**WHAT YOU NEED TO DO**
Among the lines below, copy exactly those from the one with "which takes the" through the one with "let agrees (i", counting both ends.

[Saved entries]

((

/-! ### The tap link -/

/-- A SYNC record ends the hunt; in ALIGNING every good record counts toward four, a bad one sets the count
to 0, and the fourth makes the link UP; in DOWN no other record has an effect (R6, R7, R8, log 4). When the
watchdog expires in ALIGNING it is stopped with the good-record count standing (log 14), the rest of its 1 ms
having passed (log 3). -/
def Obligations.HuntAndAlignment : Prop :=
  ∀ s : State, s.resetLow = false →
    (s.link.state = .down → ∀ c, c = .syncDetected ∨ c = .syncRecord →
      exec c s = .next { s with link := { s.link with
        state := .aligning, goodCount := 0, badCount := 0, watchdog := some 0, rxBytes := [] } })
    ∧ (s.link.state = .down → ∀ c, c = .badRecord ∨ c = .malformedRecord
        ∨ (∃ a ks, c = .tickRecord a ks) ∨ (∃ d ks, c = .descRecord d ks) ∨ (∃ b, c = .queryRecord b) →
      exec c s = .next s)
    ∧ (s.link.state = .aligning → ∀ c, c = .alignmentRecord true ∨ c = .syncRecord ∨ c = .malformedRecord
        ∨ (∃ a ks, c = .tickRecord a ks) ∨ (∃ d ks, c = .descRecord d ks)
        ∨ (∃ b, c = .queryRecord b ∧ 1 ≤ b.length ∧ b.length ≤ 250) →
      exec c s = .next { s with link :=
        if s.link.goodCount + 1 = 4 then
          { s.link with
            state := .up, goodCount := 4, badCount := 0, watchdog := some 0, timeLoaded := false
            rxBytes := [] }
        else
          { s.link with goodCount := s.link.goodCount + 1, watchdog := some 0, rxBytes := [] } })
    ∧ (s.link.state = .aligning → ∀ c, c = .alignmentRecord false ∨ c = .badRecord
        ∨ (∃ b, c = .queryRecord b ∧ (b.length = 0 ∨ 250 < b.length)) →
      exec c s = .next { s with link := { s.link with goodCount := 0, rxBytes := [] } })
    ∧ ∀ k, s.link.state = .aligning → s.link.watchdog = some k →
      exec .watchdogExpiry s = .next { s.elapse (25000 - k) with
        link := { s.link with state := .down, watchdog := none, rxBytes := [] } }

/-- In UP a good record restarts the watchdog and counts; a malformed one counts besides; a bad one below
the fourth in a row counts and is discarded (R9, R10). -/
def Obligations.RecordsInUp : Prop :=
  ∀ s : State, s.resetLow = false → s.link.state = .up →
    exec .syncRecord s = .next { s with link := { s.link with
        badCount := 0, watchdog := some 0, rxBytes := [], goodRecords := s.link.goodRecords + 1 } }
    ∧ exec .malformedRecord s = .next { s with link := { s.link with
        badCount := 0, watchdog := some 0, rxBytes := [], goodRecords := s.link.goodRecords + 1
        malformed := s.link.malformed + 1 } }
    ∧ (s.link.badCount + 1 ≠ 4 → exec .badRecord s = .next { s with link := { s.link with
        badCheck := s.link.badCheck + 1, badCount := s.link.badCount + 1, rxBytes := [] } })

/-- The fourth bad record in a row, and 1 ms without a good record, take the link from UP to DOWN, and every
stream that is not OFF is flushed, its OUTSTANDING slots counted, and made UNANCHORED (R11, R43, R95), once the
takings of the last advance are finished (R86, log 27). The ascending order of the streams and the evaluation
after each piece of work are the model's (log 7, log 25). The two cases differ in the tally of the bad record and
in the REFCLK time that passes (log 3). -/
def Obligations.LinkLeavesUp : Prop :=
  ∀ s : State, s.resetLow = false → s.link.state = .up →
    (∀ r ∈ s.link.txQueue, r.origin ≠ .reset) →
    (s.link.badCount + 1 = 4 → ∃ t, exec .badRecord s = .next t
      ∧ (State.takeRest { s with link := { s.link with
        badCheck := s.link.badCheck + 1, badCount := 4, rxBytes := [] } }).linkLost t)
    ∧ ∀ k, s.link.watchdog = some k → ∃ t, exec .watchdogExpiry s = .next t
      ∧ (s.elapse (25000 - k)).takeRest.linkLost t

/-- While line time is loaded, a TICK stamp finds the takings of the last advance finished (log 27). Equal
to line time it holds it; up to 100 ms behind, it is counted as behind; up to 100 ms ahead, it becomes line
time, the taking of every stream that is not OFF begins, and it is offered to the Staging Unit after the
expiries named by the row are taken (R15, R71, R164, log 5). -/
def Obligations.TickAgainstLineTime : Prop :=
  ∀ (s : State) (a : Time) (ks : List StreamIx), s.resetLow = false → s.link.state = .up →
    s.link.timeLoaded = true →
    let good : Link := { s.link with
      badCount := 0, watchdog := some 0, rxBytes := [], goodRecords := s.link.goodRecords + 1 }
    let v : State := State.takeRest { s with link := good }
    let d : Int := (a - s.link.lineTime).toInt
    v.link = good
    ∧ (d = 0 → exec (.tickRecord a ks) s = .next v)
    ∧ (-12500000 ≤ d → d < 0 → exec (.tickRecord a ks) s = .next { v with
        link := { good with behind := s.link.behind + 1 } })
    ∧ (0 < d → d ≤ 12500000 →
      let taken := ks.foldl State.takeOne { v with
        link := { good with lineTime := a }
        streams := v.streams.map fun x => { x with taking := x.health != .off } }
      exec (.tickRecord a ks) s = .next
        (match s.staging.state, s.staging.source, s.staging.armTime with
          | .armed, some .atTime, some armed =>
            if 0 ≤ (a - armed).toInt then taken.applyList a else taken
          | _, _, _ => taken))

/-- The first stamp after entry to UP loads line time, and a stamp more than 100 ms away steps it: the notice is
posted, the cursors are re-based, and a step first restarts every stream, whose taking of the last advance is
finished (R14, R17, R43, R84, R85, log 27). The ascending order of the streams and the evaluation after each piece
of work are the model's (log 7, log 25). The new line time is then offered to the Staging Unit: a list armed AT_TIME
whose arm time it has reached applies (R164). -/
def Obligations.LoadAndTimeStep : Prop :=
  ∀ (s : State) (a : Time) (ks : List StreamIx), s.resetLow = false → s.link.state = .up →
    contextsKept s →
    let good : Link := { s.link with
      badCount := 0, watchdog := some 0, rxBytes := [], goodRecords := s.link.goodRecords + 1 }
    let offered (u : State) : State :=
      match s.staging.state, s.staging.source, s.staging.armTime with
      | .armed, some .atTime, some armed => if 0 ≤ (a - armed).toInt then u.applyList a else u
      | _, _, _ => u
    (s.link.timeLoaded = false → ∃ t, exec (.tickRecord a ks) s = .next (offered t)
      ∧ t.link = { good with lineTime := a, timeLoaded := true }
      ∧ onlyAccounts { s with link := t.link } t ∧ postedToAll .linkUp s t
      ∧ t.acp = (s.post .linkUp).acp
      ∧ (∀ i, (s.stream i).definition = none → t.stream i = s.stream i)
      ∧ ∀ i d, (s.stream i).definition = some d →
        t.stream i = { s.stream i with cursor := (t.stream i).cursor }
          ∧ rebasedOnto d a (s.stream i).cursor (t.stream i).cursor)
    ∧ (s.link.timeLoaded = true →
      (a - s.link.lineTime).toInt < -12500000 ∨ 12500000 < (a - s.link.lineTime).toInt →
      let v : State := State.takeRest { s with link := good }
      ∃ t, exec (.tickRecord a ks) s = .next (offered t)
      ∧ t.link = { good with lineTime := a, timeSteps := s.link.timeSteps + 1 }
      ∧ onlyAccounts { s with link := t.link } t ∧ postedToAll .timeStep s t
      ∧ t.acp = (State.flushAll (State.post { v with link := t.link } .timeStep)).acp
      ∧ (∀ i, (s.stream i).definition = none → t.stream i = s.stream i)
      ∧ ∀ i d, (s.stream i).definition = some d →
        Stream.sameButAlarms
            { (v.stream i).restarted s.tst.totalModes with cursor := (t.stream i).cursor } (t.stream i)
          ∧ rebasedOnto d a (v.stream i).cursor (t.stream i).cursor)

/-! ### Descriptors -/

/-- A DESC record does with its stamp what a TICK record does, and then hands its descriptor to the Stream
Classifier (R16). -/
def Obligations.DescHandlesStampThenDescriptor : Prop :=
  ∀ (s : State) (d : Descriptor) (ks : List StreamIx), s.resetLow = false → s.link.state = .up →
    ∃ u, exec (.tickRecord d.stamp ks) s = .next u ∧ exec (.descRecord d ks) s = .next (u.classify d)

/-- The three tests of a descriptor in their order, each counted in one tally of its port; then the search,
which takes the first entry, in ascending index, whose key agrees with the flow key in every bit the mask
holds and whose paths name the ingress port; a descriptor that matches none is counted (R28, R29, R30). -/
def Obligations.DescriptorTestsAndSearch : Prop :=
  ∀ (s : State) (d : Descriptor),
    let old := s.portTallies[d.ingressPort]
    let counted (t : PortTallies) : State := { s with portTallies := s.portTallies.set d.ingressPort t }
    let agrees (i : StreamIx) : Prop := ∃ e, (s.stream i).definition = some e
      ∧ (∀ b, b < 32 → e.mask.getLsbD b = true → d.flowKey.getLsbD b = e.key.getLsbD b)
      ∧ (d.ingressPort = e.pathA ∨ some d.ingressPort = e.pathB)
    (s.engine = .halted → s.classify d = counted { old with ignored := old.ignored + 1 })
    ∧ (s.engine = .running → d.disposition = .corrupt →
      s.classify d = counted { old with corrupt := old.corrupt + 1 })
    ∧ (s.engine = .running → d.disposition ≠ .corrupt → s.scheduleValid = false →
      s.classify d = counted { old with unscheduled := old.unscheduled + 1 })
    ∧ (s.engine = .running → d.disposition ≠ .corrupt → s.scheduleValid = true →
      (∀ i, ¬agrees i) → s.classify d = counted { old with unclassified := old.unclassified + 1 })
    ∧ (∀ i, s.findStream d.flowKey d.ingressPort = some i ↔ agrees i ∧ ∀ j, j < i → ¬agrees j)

))

**REPLY**
which takes the first entry, in ascending index, whose key agrees with the flow key in every bit the mask
holds and whose paths name the ingress port; a descriptor that matches none is counted (R28, R29, R30). -/
def Obligations.DescriptorTestsAndSearch : Prop :=
  ∀ (s : State) (d : Descriptor),
    let old := s.portTallies[d.ingressPort]
    let counted (t : PortTallies) : State := { s with portTallies := s.portTallies.set d.ingressPort t }
    let agrees (i : StreamIx) : Prop := ∃ e, (s.stream i).definition = some e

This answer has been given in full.